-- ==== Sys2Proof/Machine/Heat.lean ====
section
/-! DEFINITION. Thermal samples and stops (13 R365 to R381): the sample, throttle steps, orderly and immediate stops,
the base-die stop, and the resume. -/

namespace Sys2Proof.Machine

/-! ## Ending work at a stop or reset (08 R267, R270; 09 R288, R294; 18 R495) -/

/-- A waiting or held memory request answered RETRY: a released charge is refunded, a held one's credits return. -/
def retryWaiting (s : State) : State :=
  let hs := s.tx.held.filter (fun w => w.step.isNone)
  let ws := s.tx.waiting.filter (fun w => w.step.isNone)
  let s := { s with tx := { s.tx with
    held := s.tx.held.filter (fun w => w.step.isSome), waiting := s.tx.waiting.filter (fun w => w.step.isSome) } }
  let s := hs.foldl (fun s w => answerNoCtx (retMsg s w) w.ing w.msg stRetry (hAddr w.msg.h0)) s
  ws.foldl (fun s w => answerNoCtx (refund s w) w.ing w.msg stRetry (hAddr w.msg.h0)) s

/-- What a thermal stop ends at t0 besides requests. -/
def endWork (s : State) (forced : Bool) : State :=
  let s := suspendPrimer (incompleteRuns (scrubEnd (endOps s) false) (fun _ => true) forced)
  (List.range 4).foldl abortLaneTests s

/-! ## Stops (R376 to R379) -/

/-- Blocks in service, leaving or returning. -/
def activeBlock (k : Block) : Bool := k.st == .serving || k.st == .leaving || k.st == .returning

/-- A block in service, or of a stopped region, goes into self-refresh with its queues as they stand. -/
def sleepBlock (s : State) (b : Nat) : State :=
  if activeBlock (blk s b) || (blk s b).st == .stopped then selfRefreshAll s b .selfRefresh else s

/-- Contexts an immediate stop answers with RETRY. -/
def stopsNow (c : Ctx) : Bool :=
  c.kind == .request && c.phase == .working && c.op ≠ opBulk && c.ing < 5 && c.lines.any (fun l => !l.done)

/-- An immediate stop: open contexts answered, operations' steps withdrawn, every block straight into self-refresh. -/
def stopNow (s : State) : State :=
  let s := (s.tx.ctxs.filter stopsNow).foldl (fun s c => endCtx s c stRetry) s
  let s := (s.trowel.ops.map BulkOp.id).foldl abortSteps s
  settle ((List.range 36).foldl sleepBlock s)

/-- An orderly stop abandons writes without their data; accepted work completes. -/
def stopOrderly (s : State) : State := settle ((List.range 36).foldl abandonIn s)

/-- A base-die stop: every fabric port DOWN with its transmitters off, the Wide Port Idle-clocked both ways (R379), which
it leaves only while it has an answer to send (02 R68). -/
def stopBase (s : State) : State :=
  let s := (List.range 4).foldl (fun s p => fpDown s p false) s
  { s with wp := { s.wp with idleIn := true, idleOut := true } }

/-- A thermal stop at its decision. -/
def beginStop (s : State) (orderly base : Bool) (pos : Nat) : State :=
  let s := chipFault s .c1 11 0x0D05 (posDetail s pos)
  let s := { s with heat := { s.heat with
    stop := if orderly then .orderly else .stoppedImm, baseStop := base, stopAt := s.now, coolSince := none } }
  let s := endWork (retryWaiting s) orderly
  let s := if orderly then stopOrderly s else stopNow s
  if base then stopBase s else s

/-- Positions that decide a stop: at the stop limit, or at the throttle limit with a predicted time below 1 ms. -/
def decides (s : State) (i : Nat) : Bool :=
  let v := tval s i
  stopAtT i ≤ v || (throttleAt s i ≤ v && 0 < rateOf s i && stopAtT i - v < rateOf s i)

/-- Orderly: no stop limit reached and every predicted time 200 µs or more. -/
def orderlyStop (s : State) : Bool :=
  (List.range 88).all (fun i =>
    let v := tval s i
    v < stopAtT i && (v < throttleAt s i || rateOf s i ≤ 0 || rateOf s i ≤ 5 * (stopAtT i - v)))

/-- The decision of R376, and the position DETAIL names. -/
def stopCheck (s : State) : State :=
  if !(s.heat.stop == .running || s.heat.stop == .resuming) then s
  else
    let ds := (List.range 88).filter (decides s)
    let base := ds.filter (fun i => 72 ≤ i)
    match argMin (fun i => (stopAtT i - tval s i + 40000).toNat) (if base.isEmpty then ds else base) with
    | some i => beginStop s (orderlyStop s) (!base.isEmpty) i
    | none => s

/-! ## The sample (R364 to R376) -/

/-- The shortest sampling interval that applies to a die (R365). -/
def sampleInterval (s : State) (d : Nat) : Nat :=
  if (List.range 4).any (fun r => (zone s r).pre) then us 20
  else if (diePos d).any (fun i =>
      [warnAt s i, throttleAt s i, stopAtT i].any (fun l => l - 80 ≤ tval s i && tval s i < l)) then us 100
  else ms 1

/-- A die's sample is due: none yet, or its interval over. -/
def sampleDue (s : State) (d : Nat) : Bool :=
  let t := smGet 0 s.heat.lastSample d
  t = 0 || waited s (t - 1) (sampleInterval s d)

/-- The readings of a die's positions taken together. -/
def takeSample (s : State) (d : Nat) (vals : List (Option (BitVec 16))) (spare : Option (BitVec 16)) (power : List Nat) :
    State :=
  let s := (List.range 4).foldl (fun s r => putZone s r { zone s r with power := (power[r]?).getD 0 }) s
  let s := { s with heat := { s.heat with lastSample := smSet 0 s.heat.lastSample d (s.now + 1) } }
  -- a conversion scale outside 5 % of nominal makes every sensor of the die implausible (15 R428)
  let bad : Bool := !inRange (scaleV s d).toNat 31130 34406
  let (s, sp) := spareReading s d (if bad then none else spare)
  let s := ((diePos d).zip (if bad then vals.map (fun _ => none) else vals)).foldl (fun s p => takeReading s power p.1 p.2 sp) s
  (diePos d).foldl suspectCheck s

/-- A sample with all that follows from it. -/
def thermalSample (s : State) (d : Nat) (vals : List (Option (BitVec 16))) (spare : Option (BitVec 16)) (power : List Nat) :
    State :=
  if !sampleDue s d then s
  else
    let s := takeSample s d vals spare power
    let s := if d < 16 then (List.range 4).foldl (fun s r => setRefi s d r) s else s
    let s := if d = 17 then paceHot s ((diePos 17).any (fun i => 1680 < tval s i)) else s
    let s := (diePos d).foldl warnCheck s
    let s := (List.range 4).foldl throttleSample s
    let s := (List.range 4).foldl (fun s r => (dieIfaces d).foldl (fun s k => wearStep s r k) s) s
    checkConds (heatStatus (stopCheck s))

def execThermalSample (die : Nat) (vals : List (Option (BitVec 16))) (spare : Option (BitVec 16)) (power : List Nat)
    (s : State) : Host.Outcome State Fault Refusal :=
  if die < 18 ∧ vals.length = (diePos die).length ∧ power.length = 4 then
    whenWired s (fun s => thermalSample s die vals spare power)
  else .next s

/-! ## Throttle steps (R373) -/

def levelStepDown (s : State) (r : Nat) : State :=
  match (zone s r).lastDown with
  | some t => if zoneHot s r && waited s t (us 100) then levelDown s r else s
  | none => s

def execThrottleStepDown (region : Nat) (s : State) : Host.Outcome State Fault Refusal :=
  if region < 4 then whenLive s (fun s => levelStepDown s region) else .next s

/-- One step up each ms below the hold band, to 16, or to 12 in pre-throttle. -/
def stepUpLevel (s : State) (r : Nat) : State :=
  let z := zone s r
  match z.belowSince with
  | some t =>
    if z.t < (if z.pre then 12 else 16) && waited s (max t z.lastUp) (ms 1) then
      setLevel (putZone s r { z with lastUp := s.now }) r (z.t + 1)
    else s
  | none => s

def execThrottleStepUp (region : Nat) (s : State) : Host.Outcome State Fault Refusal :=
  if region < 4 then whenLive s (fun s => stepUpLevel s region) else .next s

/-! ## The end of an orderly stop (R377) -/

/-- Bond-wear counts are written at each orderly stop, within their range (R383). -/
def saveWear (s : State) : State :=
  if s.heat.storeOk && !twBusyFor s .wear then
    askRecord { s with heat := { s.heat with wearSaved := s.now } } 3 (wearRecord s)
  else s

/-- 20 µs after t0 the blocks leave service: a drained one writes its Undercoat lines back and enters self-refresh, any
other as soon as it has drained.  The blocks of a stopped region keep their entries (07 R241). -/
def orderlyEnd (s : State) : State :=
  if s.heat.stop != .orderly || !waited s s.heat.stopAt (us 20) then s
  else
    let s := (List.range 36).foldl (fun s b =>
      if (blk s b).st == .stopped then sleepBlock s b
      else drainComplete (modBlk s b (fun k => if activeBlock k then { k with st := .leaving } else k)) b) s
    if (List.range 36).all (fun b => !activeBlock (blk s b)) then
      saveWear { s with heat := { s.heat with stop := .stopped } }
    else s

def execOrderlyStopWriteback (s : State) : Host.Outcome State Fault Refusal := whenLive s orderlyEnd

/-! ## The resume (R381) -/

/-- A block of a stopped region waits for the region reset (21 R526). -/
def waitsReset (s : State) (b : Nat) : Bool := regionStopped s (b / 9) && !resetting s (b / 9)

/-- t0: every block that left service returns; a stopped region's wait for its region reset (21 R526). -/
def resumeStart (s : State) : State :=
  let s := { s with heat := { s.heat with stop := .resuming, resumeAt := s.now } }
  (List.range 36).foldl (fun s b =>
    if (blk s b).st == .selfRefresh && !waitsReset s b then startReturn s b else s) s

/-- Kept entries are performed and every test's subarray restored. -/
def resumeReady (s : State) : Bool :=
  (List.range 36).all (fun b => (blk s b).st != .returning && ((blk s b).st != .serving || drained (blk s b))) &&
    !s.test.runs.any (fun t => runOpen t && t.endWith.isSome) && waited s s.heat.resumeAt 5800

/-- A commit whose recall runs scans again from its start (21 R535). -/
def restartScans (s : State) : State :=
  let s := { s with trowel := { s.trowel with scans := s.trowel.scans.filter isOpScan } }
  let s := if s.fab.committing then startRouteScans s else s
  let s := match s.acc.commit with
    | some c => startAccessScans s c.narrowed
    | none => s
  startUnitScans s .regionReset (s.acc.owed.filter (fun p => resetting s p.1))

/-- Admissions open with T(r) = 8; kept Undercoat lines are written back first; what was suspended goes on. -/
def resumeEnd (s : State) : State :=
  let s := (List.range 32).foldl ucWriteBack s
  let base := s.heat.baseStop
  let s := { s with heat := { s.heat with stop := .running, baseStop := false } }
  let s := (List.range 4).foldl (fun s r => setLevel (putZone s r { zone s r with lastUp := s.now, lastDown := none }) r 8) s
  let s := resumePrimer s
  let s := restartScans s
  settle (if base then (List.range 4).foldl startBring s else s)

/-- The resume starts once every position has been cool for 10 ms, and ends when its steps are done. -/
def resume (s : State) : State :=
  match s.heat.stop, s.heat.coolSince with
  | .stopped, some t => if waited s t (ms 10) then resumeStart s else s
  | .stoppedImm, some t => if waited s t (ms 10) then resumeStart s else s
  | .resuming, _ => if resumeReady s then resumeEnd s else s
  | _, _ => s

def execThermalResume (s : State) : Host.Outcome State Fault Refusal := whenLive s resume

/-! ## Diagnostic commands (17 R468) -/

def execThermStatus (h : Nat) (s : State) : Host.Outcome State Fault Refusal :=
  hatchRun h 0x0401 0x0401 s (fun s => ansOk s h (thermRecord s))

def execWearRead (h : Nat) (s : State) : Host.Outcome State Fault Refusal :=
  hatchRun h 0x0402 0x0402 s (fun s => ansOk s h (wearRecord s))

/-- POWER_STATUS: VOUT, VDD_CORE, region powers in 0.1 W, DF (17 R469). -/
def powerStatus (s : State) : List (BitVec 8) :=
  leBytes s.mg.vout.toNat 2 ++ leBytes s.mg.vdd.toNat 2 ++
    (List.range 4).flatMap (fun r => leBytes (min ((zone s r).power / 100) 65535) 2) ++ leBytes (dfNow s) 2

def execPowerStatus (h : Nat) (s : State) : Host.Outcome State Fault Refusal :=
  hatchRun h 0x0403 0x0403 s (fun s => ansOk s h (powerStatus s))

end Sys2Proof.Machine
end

━━━━

What the task requires: Nothing but an exact copy of the lines from the start of the entries through the line containing "18 R495) -/" belongs in the response.

Answer box:
-- ==== Sys2Proof/Machine/Heat.lean ====
section
/-! DEFINITION. Thermal samples and stops (13 R365 to R381): the sample, throttle steps, orderly and immediate stops,
the base-die stop, and the resume. -/

namespace Sys2Proof.Machine

/-! ## Ending work at a stop or reset (08 R267, R270; 09 R288, R294; 18 R495) -/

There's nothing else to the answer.